--- START ---

-- ==== Sys2Proof/Machine/Dispatch.lean ====
section
/-! DEFINITION. The dispatch of commands: one arm per row of spec/opcode_table.json. -/

namespace Sys2Proof.Machine

/-- What a command does. -/
def exec (i : Instr) (s : State) : Host.Outcome State Fault Refusal :=
  match i with
  | .requestAreaWrite mb slot word v => Sys2Proof.Machine.execRequestAreaWrite mb slot word v s
  | .mbSubmit mb v => Sys2Proof.Machine.execMbSubmit mb v s
  | .mbDoneClear mb v => Sys2Proof.Machine.execMbDoneClear mb v s
  | .vectorWrite mb v => Sys2Proof.Machine.execVectorWrite mb v s
  | .endSession mb v => Sys2Proof.Machine.execEndSession mb v s
  | .registerWrite offset width v => Sys2Proof.Machine.execRegisterWrite offset width v s
  | .tickLoRead read => Sys2Proof.Machine.execTickLoRead read s
  | .ctxWinSelWrite part win v => Sys2Proof.Machine.execCtxWinSelWrite part win v s
  | .ctxWinCtlWrite part win v => Sys2Proof.Machine.execCtxWinCtlWrite part win v s
  | .parkedResume mb slot => Sys2Proof.Machine.execParkedResume mb slot s
  | .hello k => Sys2Proof.Machine.execHello k s
  | .goodbye k => Sys2Proof.Machine.execGoodbye k s
  | .ping k => Sys2Proof.Machine.execPing k s
  | .beatStatus k => Sys2Proof.Machine.execBeatStatus k s
  | .peerOffsets k => Sys2Proof.Machine.execPeerOffsets k s
  | .partCreate k => Sys2Proof.Machine.execPartCreate k s
  | .partStage k => Sys2Proof.Machine.execPartStage k s
  | .partCommit k => Sys2Proof.Machine.execPartCommit k s
  | .partDestroy k => Sys2Proof.Machine.execPartDestroy k s
  | .partQuery k => Sys2Proof.Machine.execPartQuery k s
  | .spanSet k => Sys2Proof.Machine.execSpanSet k s
  | .drainCompleteFree part => Sys2Proof.Machine.execDrainCompleteFree part s
  | .ctxCreate k => Sys2Proof.Machine.execCtxCreate k s
  | .ctxDestroy k => Sys2Proof.Machine.execCtxDestroy k s
  | .ringBind k => Sys2Proof.Machine.execRingBind k s
  | .ringUnbind k => Sys2Proof.Machine.execRingUnbind k s
  | .ctxQuery k => Sys2Proof.Machine.execCtxQuery k s
  | .schedSet k => Sys2Proof.Machine.execSchedSet k s
  | .schedQuery k => Sys2Proof.Machine.execSchedQuery k s
  | .regSet k => Sys2Proof.Machine.execRegSet k s
  | .regQuery k => Sys2Proof.Machine.execRegQuery k s
  | .cbgSet k => Sys2Proof.Machine.execCbgSet k s
  | .baseLoad k => Sys2Proof.Machine.execBaseLoad k s
  | .baseSwap k => Sys2Proof.Machine.execBaseSwap k s
  | .seqOpen k => Sys2Proof.Machine.execSeqOpen k s
  | .seqClose k => Sys2Proof.Machine.execSeqClose k s
  | .kvReserveFill k => Sys2Proof.Machine.execKvReserveFill k s
  | .kvReserveDrain k => Sys2Proof.Machine.execKvReserveDrain k s
  | .kvReserveSetWater k => Sys2Proof.Machine.execKvReserveSetWater k s
  | .seqQuery k => Sys2Proof.Machine.execSeqQuery k s
  | .fenceAlloc k => Sys2Proof.Machine.execFenceAlloc k s
  | .fenceFree k => Sys2Proof.Machine.execFenceFree k s
  | .fenceExport k => Sys2Proof.Machine.execFenceExport k s
  | .fenceWithdraw k => Sys2Proof.Machine.execFenceWithdraw k s
  | .fenceImport k => Sys2Proof.Machine.execFenceImport k s
  | .importRequest port r => Sys2Proof.Machine.execImportRequest port r s
  | .importTimeout mb slot => Sys2Proof.Machine.execImportTimeout mb slot s
  | .wfgRead k => Sys2Proof.Machine.execWfgRead k s
  | .segSyncLoad k table => Sys2Proof.Machine.execSegSyncLoad k table s
  | .segSyncEntries k table => Sys2Proof.Machine.execSegSyncEntries k table s
  | .segSyncUnload k => Sys2Proof.Machine.execSegSyncUnload k s
  | .segCheck k table => Sys2Proof.Machine.execSegCheck k table s
  | .tlbInvalidate k => Sys2Proof.Machine.execTlbInvalidate k s
  | .tlbDrainEnd mb slot => Sys2Proof.Machine.execTlbDrainEnd mb slot s
  | .migrateMode k => Sys2Proof.Machine.execMigrateMode k s
  | .rangeSet k => Sys2Proof.Machine.execRangeSet k s
  | .maintStart k => Sys2Proof.Machine.execMaintStart k s
  | .maintQuery k => Sys2Proof.Machine.execMaintQuery k s
  | .cohModeSet k => Sys2Proof.Machine.execCohModeSet k s
  | .pwrBudgetSet k => Sys2Proof.Machine.execPwrBudgetSet k s
  | .pwrStateSet k => Sys2Proof.Machine.execPwrStateSet k s
  | .keyDerive k => Sys2Proof.Machine.execKeyDerive k s
  | .keyDestroy k => Sys2Proof.Machine.execKeyDestroy k s
  | .lcTransition k => Sys2Proof.Machine.execLcTransition k s
  | .wipeSlots => Sys2Proof.Machine.execWipeSlots s
  | .destroyRoot => Sys2Proof.Machine.execDestroyRoot s
  | .eraseUser verified => Sys2Proof.Machine.execEraseUser verified s
  | .burnState => Sys2Proof.Machine.execBurnState s
  | .dbgCertLoad k v => Sys2Proof.Machine.execDbgCertLoad k v s
  | .dbgCertClear k => Sys2Proof.Machine.execDbgCertClear k s
  | .dbgCertRevoke k => Sys2Proof.Machine.execDbgCertRevoke k s
  | .dbgChallenge k nonce => Sys2Proof.Machine.execDbgChallenge k nonce s
  | .dbgResponse k v => Sys2Proof.Machine.execDbgResponse k v s
  | .dirtyLogBegin k => Sys2Proof.Machine.execDirtyLogBegin k s
  | .dirtyLogFlip k => Sys2Proof.Machine.execDirtyLogFlip k s
  | .dirtyLogStop k => Sys2Proof.Machine.execDirtyLogStop k s
  | .ctxRevoke k => Sys2Proof.Machine.execCtxRevoke k s
  | .revokeDrainEnd ctx => Sys2Proof.Machine.execRevokeDrainEnd ctx s
  | .partReset k => Sys2Proof.Machine.execPartReset k s
  | .partResetConfig k => Sys2Proof.Machine.execPartResetConfig k s
  | .partitionResetComplete part => Sys2Proof.Machine.execPartitionResetComplete part s
  | .dumpStart k => Sys2Proof.Machine.execDumpStart k s
  | .dumpEnd bytes => Sys2Proof.Machine.execDumpEnd bytes s
  | .logRead k dumpBytes => Sys2Proof.Machine.execLogRead k dumpBytes s
  | .digestSet k => Sys2Proof.Machine.execDigestSet k s
  | .traceSet k => Sys2Proof.Machine.execTraceSet k s
  | .breakSet k => Sys2Proof.Machine.execBreakSet k s
  | .breakClear k => Sys2Proof.Machine.execBreakClear k s
  | .breakResume k => Sys2Proof.Machine.execBreakResume k s
  | .breakQuery k => Sys2Proof.Machine.execBreakQuery k s
  | .boardStatus k => Sys2Proof.Machine.execBoardStatus k s
  | .doorbell w => Sys2Proof.Machine.execDoorbell w s
  | .push offset bytes data => Sys2Proof.Machine.execPush offset bytes data s
  | .ringStateFill ring => Sys2Proof.Machine.execRingStateFill ring s
  | .descriptorFetch ring host => Sys2Proof.Machine.execDescriptorFetch ring host s
  | .nop ring => Sys2Proof.Machine.execNop ring s
  | .work ring engine => Sys2Proof.Machine.execWork ring engine s
  | .prefill ring => Sys2Proof.Machine.execPrefill ring s
  | .wait ring => Sys2Proof.Machine.execWait ring s
  | .signal ring => Sys2Proof.Machine.execSignal ring s
  | .workCompletion engine r => Sys2Proof.Machine.execWorkCompletion engine r s
  | .batchCompletion engine rows r => Sys2Proof.Machine.execBatchCompletion engine rows r s
  | .admissionCycle field => Sys2Proof.Machine.execAdmissionCycle field s
  | .seqCacheFill seq => Sys2Proof.Machine.execSeqCacheFill seq s
  | .frameBoundary env => Sys2Proof.Machine.execFrameBoundary env s
  | .floorWindowOpen => Sys2Proof.Machine.execFloorWindowOpen s
  | .floorDue => Sys2Proof.Machine.execFloorDue s
  | .floorWindowClose => Sys2Proof.Machine.execFloorWindowClose s
  | .thermalWindowClose onDie => Sys2Proof.Machine.execThermalWindowClose onDie s
  | .epochBoundary flashOk => Sys2Proof.Machine.execEpochBoundary flashOk s
  | .wfgScanEnd hostDescs => Sys2Proof.Machine.execWfgScanEnd hostDescs s
  | .maintenanceSlot bad => Sys2Proof.Machine.execMaintenanceSlot bad s
  | .rangeClearingDone range => Sys2Proof.Machine.execRangeClearingDone range s
  | .gateRequest g => Sys2Proof.Machine.execGateRequest g s
  | .tagFill addr ecc => Sys2Proof.Machine.execTagFill addr ecc s
  | .sharedPoisonRewrite group slot block copyEcc => Sys2Proof.Machine.execSharedPoisonRewrite group slot block copyEcc s
  | .tile t => Sys2Proof.Machine.execTile t s
  | .tableWalk field part key page ecc => Sys2Proof.Machine.execTableWalk field part key page ecc s
  | .faultWaitExpiry part slot => Sys2Proof.Machine.execFaultWaitExpiry part slot s
  | .tierMoveSwap activity host bad => Sys2Proof.Machine.execTierMoveSwap activity host bad s
  | .baseLoadEnd group slot bad => Sys2Proof.Machine.execBaseLoadEnd group slot bad s
  | .fetchShare m => Sys2Proof.Machine.execFetchShare m s
  | .fetchOwn m => Sys2Proof.Machine.execFetchOwn m s
  | .fetchTransient m => Sys2Proof.Machine.execFetchTransient m s
  | .upgrade m => Sys2Proof.Machine.execUpgrade m s
  | .storeThrough m => Sys2Proof.Machine.execStoreThrough m s
  | .spill m => Sys2Proof.Machine.execSpill m s
  | .release m => Sys2Proof.Machine.execRelease m s
  | .atomic m => Sys2Proof.Machine.execAtomic m s
  | .probeShare m => Sys2Proof.Machine.execProbeShare m s
  | .probeTake m => Sys2Proof.Machine.execProbeTake m s
  | .probeFlush m => Sys2Proof.Machine.execProbeFlush m s
  | .probeKill m => Sys2Proof.Machine.execProbeKill m s
  | .done m => Sys2Proof.Machine.execDone m s
  | .doneAck m => Sys2Proof.Machine.execDoneAck m s
  | .probeAck m => Sys2Proof.Machine.execProbeAck m s
  | .dataGo m => Sys2Proof.Machine.execDataGo m s
  | .bounce m => Sys2Proof.Machine.execBounce m s
  | .ticket m => Sys2Proof.Machine.execTicket m s
  | .fill m => Sys2Proof.Machine.execFill m s
  | .probeData m => Sys2Proof.Machine.execProbeData m s
  | .spillData m => Sys2Proof.Machine.execSpillData m s
  | .storeData m => Sys2Proof.Machine.execStoreData m s
  | .snoopTimeout home agent domain => Sys2Proof.Machine.execSnoopTimeout home agent domain s
  | .drainIdle part => Sys2Proof.Machine.execDrainIdle part s
  | .saveDone part => Sys2Proof.Machine.execSaveDone part s
  | .restoreDone part good => Sys2Proof.Machine.execRestoreDone part good s
  | .wake part => Sys2Proof.Machine.execWake part s
  | .d3hotEntry => Sys2Proof.Machine.execD3hotEntry s
  | .d0Return => Sys2Proof.Machine.execD0Return s
  | .droopTrip field sensor => Sys2Proof.Machine.execDroopTrip field sensor s
  | .stretchReassign field => Sys2Proof.Machine.execStretchReassign field s
  | .recoveryHoldEnd field => Sys2Proof.Machine.execRecoveryHoldEnd field s
  | .keepRampStep field => Sys2Proof.Machine.execKeepRampStep field s
  | .sensorMask field sensor => Sys2Proof.Machine.execSensorMask field sensor s
  | .markerWord src w lag inverted => Sys2Proof.Machine.execMarkerWord src w lag inverted s
  | .beatSourceLoss => Sys2Proof.Machine.execBeatSourceLoss s
  | .acquireTimeout => Sys2Proof.Machine.execAcquireTimeout s
  | .freeRunExpiry => Sys2Proof.Machine.execFreeRunExpiry s
  | .slewAdjust => Sys2Proof.Machine.execSlewAdjust s
  | .holdRelease env => Sys2Proof.Machine.execHoldRelease env s
  | .offsetPass port x => Sys2Proof.Machine.execOffsetPass port x s
  | .linkTrained port r => Sys2Proof.Machine.execLinkTrained port r s
  | .linkRequest g deadline drift => Sys2Proof.Machine.execLinkRequest g deadline drift s
  | .proxyUpdate fence value => Sys2Proof.Machine.execProxyUpdate fence value s
  | .proxyAbandon fence => Sys2Proof.Machine.execProxyAbandon fence s
  | .resetNotice port node incarnation => Sys2Proof.Machine.execResetNotice port node incarnation s
  | .linkDown port => Sys2Proof.Machine.execLinkDown port s
  | .peerUnreachableExpiry node => Sys2Proof.Machine.execPeerUnreachableExpiry node s
  | .watchdogFire engine answers => Sys2Proof.Machine.execWatchdogFire engine answers s
  | .replayTimeout engine => Sys2Proof.Machine.execReplayTimeout engine s
  | .coreWatchdogExpiry core => Sys2Proof.Machine.execCoreWatchdogExpiry core s
  | .heartbeatTimeout => Sys2Proof.Machine.execHeartbeatTimeout s
  | .chipReset env => Sys2Proof.Machine.execChipReset env s
  | .powerOn => Sys2Proof.Machine.execPowerOn s
  | .pcieReset => Sys2Proof.Machine.execPcieReset s
  | .digestWindowClose part probe => Sys2Proof.Machine.execDigestWindowClose part probe s
  | .breakpointHit core bp pc => Sys2Proof.Machine.execBreakpointHit core bp pc s
  | .sdaStuck => Sys2Proof.Machine.execSdaStuck s
  | .entdaa addr => Sys2Proof.Machine.execEntdaa addr s
  | .setdasa => Sys2Proof.Machine.execSetdasa s
  | .mctpControl => Sys2Proof.Machine.execMctpControl s
  | .getPdr => Sys2Proof.Machine.execGetPdr s
  | .getSensorReading sensor => Sys2Proof.Machine.execGetSensorReading sensor s
  | .getStateSensorReadings sensor => Sys2Proof.Machine.execGetStateSensorReadings sensor s
  | .setEventReceiver => Sys2Proof.Machine.execSetEventReceiver s
  | .bypass => Sys2Proof.Machine.execBypass s
  | .idcode => Sys2Proof.Machine.execIdcode s
  | .samplePreload => Sys2Proof.Machine.execSamplePreload s
  | .mbxAccess write offset v => Sys2Proof.Machine.execMbxAccess write offset v s
  | .extest => Sys2Proof.Machine.execExtest s
  | .intest => Sys2Proof.Machine.execIntest s
  | .internalScan => Sys2Proof.Machine.execInternalScan s
  | .memAccess addr write v => Sys2Proof.Machine.execMemAccess addr write v s
  | .powerLoss => Sys2Proof.Machine.execPowerLoss s
  | .controlDomainError unit syndrome => Sys2Proof.Machine.execControlDomainError unit syndrome s
  | .agentCacheError agent domain => Sys2Proof.Machine.execAgentCacheError agent domain s
  | .snoopFilterError home line readable => Sys2Proof.Machine.execSnoopFilterError home line readable s
  | .engineResetDone engine => Sys2Proof.Machine.execEngineResetDone engine s
  | .importAnswer mb slot a => Sys2Proof.Machine.execImportAnswer mb slot a s
  | .linkResponse port access answer => Sys2Proof.Machine.execLinkResponse port access answer s
  | .peerDriftAdvertisement port plumb drift => Sys2Proof.Machine.execPeerDriftAdvertisement port plumb drift s
  | .tapReset => Sys2Proof.Machine.execTapReset s
  | .traceLaneOvercurrent lane code => Sys2Proof.Machine.execTraceLaneOvercurrent lane code s
  | .traceFifoRoom packets => Sys2Proof.Machine.execTraceFifoRoom packets s

end Sys2Proof.Machine
end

--- END ---

### What is being asked:
The lines sought are those in the data above that include the string "field"; copy each one.

### The completed task:
  | .admissionCycle field => Sys2Proof.Machine.execAdmissionCycle field s
  | .tableWalk field part key page ecc => Sys2Proof.Machine.execTableWalk field part key page ecc s
  | .droopTrip field sensor => Sys2Proof.Machine.execDroopTrip field sensor s
  | .stretchReassign field => Sys2Proof.Machine.execStretchReassign field s
  | .recoveryHoldEnd field => Sys2Proof.Machine.execRecoveryHoldEnd field s
  | .keepRampStep field => Sys2Proof.Machine.execKeepRampStep field s
  | .sensorMask field sensor => Sys2Proof.Machine.execSensorMask field sensor s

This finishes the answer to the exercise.